The proposal would shift approximately $173 million annually -- if projections meet reality -- from Idaho’s books to the federal government’s tab. In total, the proposal would mean at least $606 million in new federal spending between 2016 and 2022.

If Idaho lawmakers take the expansion route, the state’s hospitals would likely see a dramatic influx of new -- and federally subsidized -- patients.

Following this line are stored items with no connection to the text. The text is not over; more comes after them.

/-- A PRED step goes to its target when the flag it names has the sense it names, otherwise to NEXT, and changes no flag (03
R79, R80). -/
def Obligations.PredBranchesOnFlag : Prop :=
  ∀ (s : State) (t c : Nat) (e : Env) (n : StepEntry),
    envAt s t c .ready = some e → stepClass e.word = 0x01 → bits (stepOp e.word) 6 4 = 0 → stepLo e.word < 4096 →
    stepHi e.word = 0 → stepUnit e.word = 0 → bits e.word.toNat 63 16 = 0 →
    let flag := (ctxOf s t c).flags.toNat.testBit (stepOp e.word % 16)
    let next := if flag = (!bit (stepOp e.word) 7) then stepLo e.word else stepNext e.word
    stepEntry s t next = some n → n.field = e.field →
    exec (.pred t c) s = .next (setCtx (issued s t c) t c { ctxOf s t c with step := next, state := .ready, waiting := none })

/-- ITEM_END with no repeat check undecided ends the item: the context holds no item and flow goes to the return index; an item
with DONE_EN whose word its field owns adds 1 to that word and pulses its wire; an item that ends with ERR makes a record of
class 0x0A (03 R95; 15 R408). -/
def Obligations.ItemEndReturns : Prop :=
  ∀ (s : State) (t c : Nat) (e : Env) (i : BitVec 512),
    issues s t c e 0x00 2 → bits e.word.toNat 113 16 = 0 → e.item = some i → (ctxOf s t c).check = none →
    itemCut s e = false → quarterHeld s (itemDoneQuarter i) = false →
    (itemDoneEn i = true → (attrOf s (itemDoneQuarter i) (itemDoneWord i)).field = e.field ∧ e.field ≠ 0xFF) →
    ∃ u, exec (.itemEnd t c) s = .next (endStep t c e.word (.jump u .ok [] (ctxOf s t c).ret)) ∧
      (ctxOf u t c).item = none ∧
      (ctxOf u t c).flags = (ctxOf s t c).flags ∧
      (∀ q w, signalOf u q w = signalOf s q w +
        if itemDoneEn i = true ∧ 4096 * q + w = 4096 * itemDoneQuarter i + itemDoneWord i then 1 else 0) ∧
      (∀ wire, SMap.get 0 u.sync.sent wire = SMap.get 0 s.sync.sent wire +
        if itemDoneEn i = true ∧ wire = 64 * itemDoneQuarter i + (attrOf s (itemDoneQuarter i) (itemDoneWord i)).wake then 1 else 0) ∧
      u.mem = s.mem ∧
      (bit (ctxOf s t c).flags.toNat flagErr = false → u.mgmt = s.mgmt) ∧
      (bit (ctxOf s t c).flags.toNat flagErr = true →
        u.mgmt = (logFault (issued s t c) (tileFault (issued s t c) 0x0A (ctxOf s t c).lastStatus t c e.field)).mgmt)

/-- STEP_UNBLOCK takes a Blocked step up again: it acts as when it issued, and is not counted again; it stays Blocked while what
it waits for is missing. A Blocked FENCE that reaches every base die again fences and completes with OK (01 R19; 03 R71, R73,
R106; 08 R225). -/
def Obligations.UnblockedStepActs : Prop :=
  ∀ (s : State) (t c : Nat) (e : Env) (act : State → Env → StepEnd),
    envAt s t c .blocked = some e → blockedAct (stepClass e.word) (stepOp e.word) = some act →
    let r := setCtx s t c { ctxOf s t c with state := .running }
    exec (.stepUnblock t c) s = .next (endStep t c e.word (act r e)) ∧
    (∀ u, act r e = .block u →
      exec (.stepUnblock t c) s = .next (setCtx u t c { ctxOf u t c with state := .blocked })) ∧
    (∀ u st fl, act r e = .done u st fl → completes (.stepUnblock t c) s e u st fl) ∧
    (stepClass e.word = 0x06 → stepOp e.word = 2 → bits e.word.toNat 113 16 = 0 → fenceReaches s e.quarter = true →
      completes (.stepUnblock t c) s e (fence r e.field) .ok []) ∧
    r.tiles.counters = s.tiles.counters

/-! ### Synchronisation (03 R82, R83; 11 R281 to R295) -/

/-- ARRIVE at a unit of the step's field: the first arrival of a context sets its ARRIVED_BIT and counts in ARRIVED, the second
its EARLY_BIT and EARLY, a third changes neither and completes with E_EARLY_TWICE; at the arrival that fills the unit it
releases: ROUND and RELEASES count one, the early arrivals become the next round's, and the unit's wake wire pulses (11 R285,
R287, R288). -/
def Obligations.ArriveCountsAndReleases : Prop :=
  ∀ (s : State) (t c : Nat) (e : Env),
    issues s t c e 0x02 1 → syncStatus (issued s t c) e true false false = .ok → syncCut (issued s t c) e = false →
    let q := syncQuarter e.word
    let k := syncUnit e.word
    let b := barrierOf s q k
    let v := b.bitsOf t c
    v < 8 →
    ∃ u, completes (.arrive t c) s e u (if v % 4 = 3 then .earlyTwice else .ok) [] ∧
      let b' := barrierOf u q k
      u = { issued s t c with sync := u.sync } ∧
      (∀ j, j ≠ 64 * q + k → SMap.get {} u.sync.barriers j = SMap.get {} s.sync.barriers j) ∧
      u.sync.words = s.sync.words ∧ u.sync.served = s.sync.served ∧
      (v % 2 = 0 → (b.count = 0 ∨ b.arrived + 1 < b.count) →
        b'.arrived = b.arrived + 1 ∧ b'.bitsOf t c = v % 4 + 5 ∧ b'.round = b.round ∧ u.sync.sent = s.sync.sent) ∧
      (v % 2 = 0 → 1 ≤ b.count → b.count ≤ b.arrived + 1 → b.early < b.count →
        b'.round = b.round + 1 ∧ b'.releases = b.releases + 1 ∧ b'.arrived = b.early ∧ b'.early = 0 ∧
        (∀ w, SMap.get 0 u.sync.sent w = SMap.get 0 s.sync.sent w + if w = 64 * q + b.wake then 1 else 0)) ∧
      (v % 4 = 1 → (b.count = 0 ∨ b.arrived < b.count) →
        b'.early = b.early + 1 ∧ b'.arrived = b.arrived ∧ b'.bitsOf t c = v % 4 + 6 ∧ b'.round = b.round) ∧
      (v % 4 = 3 → (b.count = 0 ∨ b.arrived < b.count) →
        b'.arrived = b.arrived ∧ b'.early = b.early ∧ b'.earlyTwice = satAdd 32 b.earlyTwice 1 ∧ b'.round = b.round)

“U.S. hospitals are getting a stronger-than-expected benefit from a new influx of low-income patients whose bills are paid by the government's Medicaid program, raising their profit forecasts as a result,” Reuters reported last year.

Idaho hospitals are already top recipients of the state’s Medicaid money. The Department of Health and Welfare revealed last week that Idaho hospitals bring in about $40 million a month from Medicaid, far above any other providers.

Here’s the chart:

DHWchart

Either way, Lawson said her group will add contact information to the secretive site in the future.